- DIRECTIONS -
Give, as a bare number, the count of lines below that contain "news".

Dataset excerpts
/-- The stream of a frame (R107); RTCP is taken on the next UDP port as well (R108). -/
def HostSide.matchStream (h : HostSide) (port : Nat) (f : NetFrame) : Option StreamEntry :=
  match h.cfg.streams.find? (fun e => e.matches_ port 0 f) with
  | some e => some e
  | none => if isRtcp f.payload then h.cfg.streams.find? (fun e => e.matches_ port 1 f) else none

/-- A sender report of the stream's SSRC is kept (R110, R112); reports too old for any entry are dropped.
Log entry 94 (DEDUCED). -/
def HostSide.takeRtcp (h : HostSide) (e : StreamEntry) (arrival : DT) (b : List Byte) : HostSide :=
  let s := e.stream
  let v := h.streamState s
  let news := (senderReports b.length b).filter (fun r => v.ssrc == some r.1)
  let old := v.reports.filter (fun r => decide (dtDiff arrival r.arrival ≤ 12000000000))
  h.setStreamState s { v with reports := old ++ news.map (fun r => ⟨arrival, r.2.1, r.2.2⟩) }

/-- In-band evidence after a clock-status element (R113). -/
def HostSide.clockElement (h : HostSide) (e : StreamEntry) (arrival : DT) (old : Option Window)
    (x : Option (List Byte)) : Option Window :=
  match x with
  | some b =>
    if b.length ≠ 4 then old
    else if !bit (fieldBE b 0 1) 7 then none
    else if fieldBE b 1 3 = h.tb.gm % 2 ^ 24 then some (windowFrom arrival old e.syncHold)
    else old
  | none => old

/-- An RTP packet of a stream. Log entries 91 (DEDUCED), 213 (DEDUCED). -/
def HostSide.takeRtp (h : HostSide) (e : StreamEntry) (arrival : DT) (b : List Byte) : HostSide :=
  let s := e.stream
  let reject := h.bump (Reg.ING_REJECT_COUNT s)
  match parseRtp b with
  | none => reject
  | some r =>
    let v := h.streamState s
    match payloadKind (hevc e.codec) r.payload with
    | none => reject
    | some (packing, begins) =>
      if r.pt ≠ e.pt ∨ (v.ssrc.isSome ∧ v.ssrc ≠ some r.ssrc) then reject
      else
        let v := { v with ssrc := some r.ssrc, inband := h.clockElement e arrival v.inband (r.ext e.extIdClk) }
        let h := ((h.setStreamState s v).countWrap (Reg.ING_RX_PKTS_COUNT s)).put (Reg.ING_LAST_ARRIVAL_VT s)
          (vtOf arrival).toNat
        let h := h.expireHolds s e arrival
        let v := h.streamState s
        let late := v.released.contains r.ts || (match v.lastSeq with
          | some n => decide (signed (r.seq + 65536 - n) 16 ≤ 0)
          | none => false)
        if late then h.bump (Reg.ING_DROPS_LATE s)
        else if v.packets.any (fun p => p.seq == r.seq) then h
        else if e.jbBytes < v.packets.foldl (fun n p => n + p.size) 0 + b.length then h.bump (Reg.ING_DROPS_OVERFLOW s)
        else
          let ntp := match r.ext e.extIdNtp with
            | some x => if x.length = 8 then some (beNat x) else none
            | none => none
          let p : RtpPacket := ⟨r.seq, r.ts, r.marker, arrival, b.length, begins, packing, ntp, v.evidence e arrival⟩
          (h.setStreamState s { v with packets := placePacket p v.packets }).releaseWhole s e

- WORKED SOLUTION -
2